We considered several sources of bias as part of our review. Individual studies likely had a low risk of selection bias, a higher concern when trying to study all pregnant women or specific adverse outcomes, and confounding, as no exposure-outcome relationships were examined. As studies had relatively high quality scores in these areas (additional file 2), we do not expect these sources of bias to have influenced our findings. On the other hand, assessing the potential for information bias was challenging. While studies were small and we expect the measurement of plasma volume was carefully conducted and recorded, body position during measurements could have been a source of error, particularly late in pregnancy. Body position is important for measurements and there were several different positions (e.g., lying on side, sitting reclined) employed in the studies, or it was not clearly reported. Hytten previously described this issue and noted that measurements from women lying supine were lower near term compared to women lying on one side, due to the weight of the uterus compressing the inferior vena cava and resulting in incomplete mixing of the dye . Though our leave-one-out analysis showed that no individual study had a major impact on results (additional file 4), we cannot rule out the possibility that errors in measurement, particularly late in gestation for women not lying on one side, did not result in lower plasma volume values. Future work should standardize the position to be lateral during measurements. Overall, plasma volume estimates varied considerably as reflected in the high heterogeneity in studies, particularly during the second trimester. Though the funnel plot did not suggest publication bias, it is difficult to know if there were no other sources of reporting bias because of the small number of studies included .

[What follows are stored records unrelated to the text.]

-- ==== Sys2Proof/Certificates/Slice0/Obligations.lean ====
section
/-! DEFINITION. The statements about the device, chapter by chapter, then those about every command. Each docstring names the rules of spec/ that it rests on. -/

open Sys2Proof Sys2Proof.Machine

/-- R34–R37, R40, R41: the followed source is lost, the crystal fails, a source qualifies, software selects a source, the frequency has settled, a millisecond of holdover
passes, and SLEW bounds how far a tick moves the frequency. Conventions of the model in it: logs 8, 41, 107. -/
def Obligations.ReferenceSource : Prop :=
  (∀ (s : State) (src : Nat) (meas : HoldMeas), src < 2 → rd s .timDev F.TIM_REF_CTRL_SEL = src → rdb s .timDev F.TIM_REF_STAT_HOLDOVER = false →
    ∃ t, exec (.refLoss src meas) s = .next t ∧ rdb t .timDev F.TIM_REF_STAT_HOLDOVER = true ∧ rdb t .timDev F.TIM_REF_STAT_SLEWING = true ∧
      rdb t .timDev (srcOk src) = false ∧ (rd t .timDev F.FLT_LIVE).testBit 1 = true ∧ t.tim.holdEntry = tbNow s 0 ∧
      refTarget t = some (if meas.followedMs < 20 then 2 ^ 32 else (meas.ratio : Int)) ∧ t.tim.slewRate = some ((refFine s).getD ((meas.ratio : Int) * 1000000000))) ∧
  (∀ s : State, ∃ t, exec .xtalFail s = .next t ∧ rdb t .timDev F.TIM_REF_STAT_XTAL_OK = false ∧ (rd t .timDev F.FLT_LIVE).testBit 5 = true) ∧
  (∀ (s : State) (src : Nat), src < 3 → rd s .timDev F.TIM_REF_CTRL_SEL = src → rdb s .timDev F.TIM_REF_STAT_HOLDOVER = true →
      rdb s .timDev (srcOk src) = false → s.tim.refLost = false → (src = 1 → tl0Locked s = true) →
    ∃ t, exec (.sourceQualified src) s = .next t ∧ rdb t .timDev (srcOk src) = true ∧ rd t .timDev F.TIM_REF_STAT_ACTIVE = src ∧
      rdb t .timDev F.TIM_REF_STAT_HOLDOVER = false ∧ rd t .timDev F.TIM_HOLD_EST = 0) ∧
  (∀ (s : State) (m word : Nat) (meas : HoldMeas), MayWrite s m .timDev 0x100 true → bits word 1 0 ≠ 3 →
    ∃ t, exec (.refSelectWrite m word meas) s = .next t ∧ rd t .timDev F.TIM_REF_CTRL_SEL = bits word 1 0 ∧
      rd t .timDev F.TIM_REF_CTRL_REVERT = bits word 2 2 ∧ rd t .timDev F.TIM_REF_CTRL_SLEW = bits word 15 8 ∧
      rd t .timDev F.TIM_REF_CTRL_QUAL = bits word 23 16) ∧
  (∀ s : State, slewLeft s = false → ∃ t, exec .refSlewDone s = .next t ∧ rdb t .timDev F.TIM_REF_STAT_SLEWING = false ∧ t.tim.slewRate = none) ∧
  (∀ s : State, slewLeft s = true → exec .refSlewDone s = .next s) ∧
  (∀ (s : State) (r x : Int), tbRuns s 0 = true → s.tim.slewRate = some r → refTarget s = some x →
    ∃ t q, exec (.timeBaseTick 0) s = .next t ∧ t.tim.slewRate = some q ∧ ((q - r).natAbs : Int) ≤ max 1 (rd s .timDev F.TIM_REF_CTRL_SLEW : Int) * 2 ^ 32) ∧
  (∀ s : State, rdb s .timDev F.TIM_REF_STAT_HOLDOVER = true →
    ∃ t, exec .holdEstUpdate s = .next t ∧ t.tim.holdMs = s.tim.holdMs + 1 ∧
      rd t .timDev F.TIM_HOLD_EST = min (holdEstimate (rd s .timDev F.TIM_FREQ_UNC) (rd s .timDev F.TIM_AGEING_AGE_UNC) (s.tim.holdMs + 1)) 0xFFFFFFFF)

/-- R44, R48: a tick adds INCREMENT; a read of the lowest word of a time value answers it and latches the whole value in the master's snapshot.
Conventions of the model in it: log 17. -/
def Obligations.TimeBases : Prop :=
  (∀ (s : State) (b : Nat), b < 5 → tbRuns s b = true → tbPending s b = false → tbNow s b + tbInc s b < timeEnd →
    ∃ t, exec (.timeBaseTick b) s = .next t ∧ tbNow t b = tbNow s b + tbInc s b ∧ tbInc t b = tbInc s b) ∧
  (∀ (s : State) (m : Nat) (tv : TimeRef), mayRead s m (timeRefPage tv) (timeRefOff tv) false = true →
    ∃ t, exec (.timeSnapshotRead m tv) s = .next t ∧ t.out = s.out ++ [.read m (timeRefNow s tv).subns] ∧
      snapNs t m tv = (timeRefNow s tv).ns ∧ snapSec t m tv = (timeRefNow s tv).sec ∧ t.regs = s.regs ∧ t.mem = s.mem)

/-- R45–R47: a command write sets its GO bits; at the tick at which it is judged a command that is not refused replaces, adjusts and sets the INCREMENT as its GO bits say and
adds it; a refused one leaves value and INCREMENT to an ordinary tick and counts TIME_FMT. Conventions of the model in it: log 38; log 91 for the wrap at the end of 2^48 s and
for the range, which is judged before INCREMENT is added. -/
def Obligations.TimeCommands : Prop :=
  (∀ (s : State) (m b word : Nat), b < 5 → MayWrite s m (basePage b) 0x150 (b == 0) → servoLocks s m b = false → tbPending s b = false →
    (∃ t, exec (.incGo m b word) s = .next t ∧ rdb t (basePage b) F.TIM_DTB_CMD_INC_GO = true ∧ tbNow t b = tbNow s b) ∧
    (∃ t, exec (.adjGo m b word) s = .next t ∧ rdb t (basePage b) F.TIM_DTB_CMD_ADJ_GO = true ∧ tbNow t b = tbNow s b) ∧
    (∃ t, exec (.setGo m b word) s = .next t ∧ rdb t (basePage b) F.TIM_DTB_CMD_SET_GO = true ∧ tbNow t b = tbNow s b)) ∧
  (∀ (s : State) (b : Nat), b < 5 → tbRuns s b = true → tbPending s b = true → tbRefuses s b = false →
    ∃ t, exec (.timeCommandApply b) s = .next t ∧ tbPending t b = false ∧
      tbInc t b = (if rdb s (basePage b) F.TIM_DTB_CMD_INC_GO then tbNewInc s b else tbInc s b) ∧
      (tbNow t b : Int) = ((if rdb s (basePage b) F.TIM_DTB_CMD_SET_GO then (tbSetValue s b : Int) else tbNow s b) +
        (if rdb s (basePage b) F.TIM_DTB_CMD_ADJ_GO then tbAdjust s b else 0) + tbInc t b) % timeEnd) ∧
  (∀ (s : State) (b : Nat), b < 5 → tbRuns s b = true → tbPending s b = true → tbRefuses s b = true →
    ∃ t, exec (.timeCommandApply b) s = .next t ∧ tbPending t b = false ∧ tbInc t b = tbInc s b ∧
      tbNow t b = (tbNow s b + tbInc s b) % timeEnd ∧ (rd t (basePage b) F.FLT_CAUSE).testBit 4 = true)

/-- R57–R59, R61: arming, disarming, firing and ending a timed pulse, and the change of its owner. Conventions of the model in it: logs 40, 107. -/
def Obligations.TimedPulses : Prop :=
  (∀ (s : State) (m p : Nat) (tbsel pol : Bool), p < 4 → MayWrite s m (.timPulse p) 0x100 false → armRefused s p 1 = false →
      tbNow s (pulseBase s p tbsel) ≤ pulseStart s p * 2 ^ 16 →
    ∃ t, exec (.tpArmOnce m p tbsel pol) s = .next t ∧ rd t (.timPulse p) F.TIM_TP_CTRL_MODE = 1 ∧ rdb t (.timPulse p) F.TIM_TP_STAT_ARMED = true ∧
      pulseOf t p = some ⟨pulseStart s p, 0, rd s (.timPulse p) F.TIM_TP_WIDTH * 2 ^ 16, tbsel, pol, 0⟩) ∧
  (∀ (s : State) (m p : Nat) (tbsel pol : Bool), p < 4 → MayWrite s m (.timPulse p) 0x100 false → armRefused s p 2 = false →
    ∃ t, exec (.tpArmPeriodic m p tbsel pol) s = .next t ∧ rd t (.timPulse p) F.TIM_TP_CTRL_MODE = 2 ∧ rdb t (.timPulse p) F.TIM_TP_STAT_ARMED = true) ∧
  (∀ (s : State) (m p : Nat) (tbsel pol : Bool), p < 4 → MayWrite s m (.timPulse p) 0x100 false →
    ∃ t, exec (.tpDisarm m p tbsel pol) s = .next t ∧ rd t (.timPulse p) F.TIM_TP_CTRL_MODE = 0 ∧ pulseOf t p = none ∧
      rd t (.timPulse p) F.TIM_TP_STAT_ACTIVE = rd s (.timPulse p) F.TIM_TP_STAT_ACTIVE) ∧
  (∀ (s : State) (m word : Nat), MayWrite s m .timDev 0x154 true →
    ∃ t, exec (.tpOwnerWrite m word) s = .next t ∧ rd t .timDev F.TIM_TP_OWNER = word % 256 ∧
      ∀ p, p < 4 → (rd s .timDev F.TIM_TP_OWNER >>> (2 * p)) % 4 ≠ (word >>> (2 * p)) % 4 → rd t (.timPulse p) F.TIM_TP_CTRL_MODE = 0) ∧
  (∀ (s : State) (p : Nat) (x : Pulse), p < 4 → pulseOf s p = some x → (x.period ≠ 0 ∨ x.point = 0) → tbRuns s 1 = true →
      pageSafe s .timDev = false → pageSafe s (.timPulse p) = false → tbNow s (pulseBase s p x.tbsel) ≤ pulsePoint x →
      pulsePoint x < tbNow s (pulseBase s p x.tbsel) + tbSpan s (pulseBase s p x.tbsel) →
    ∃ t, exec (.tpFired p) s = .next t ∧ rdb t (.timPulse p) F.TIM_TP_STAT_ACTIVE = true ∧
      rd t (.timPulse p) F.TIM_TP_FIRED = (rd s (.timPulse p) F.TIM_TP_FIRED + 1) % 2 ^ 32 ∧ pulseLevel t p = !x.pol) ∧
  (∀ (s : State) (p : Nat) (x : PulseOn), pulseOnOf s p = some x →
    (x.due < (tbTicks s x.base - x.tick) * 0xA00000000 + 0xA00000000 →
      ∃ t, exec (.tpWidthEnd p) s = .next t ∧ rdb t (.timPulse p) F.TIM_TP_STAT_ACTIVE = false ∧ pulseLevel t p = tabGet false s.tim.pulsePol p) ∧
    ((tbTicks s x.base - x.tick) * 0xA00000000 + 0xA00000000 ≤ x.due → exec (.tpWidthEnd p) s = .next s))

A strength and unique aspect of this review was that we included only longitudinal studies, which had as many as eight repeated measurements during pregnancy and which always measured nonpregnant plasma volume in the same cohort of women. As well, 17 separate gestational time points in pregnancy were represented and plasma volume was always measured by “direct” methods, rather than indirect methods such as calculations based on hemoglobin and hematocrit changes. We assessed numerous aspects of the available data, including the maximum change, the change up to discrete gestational intervals, the rate of change between gestational intervals, and important aspects from individual studies.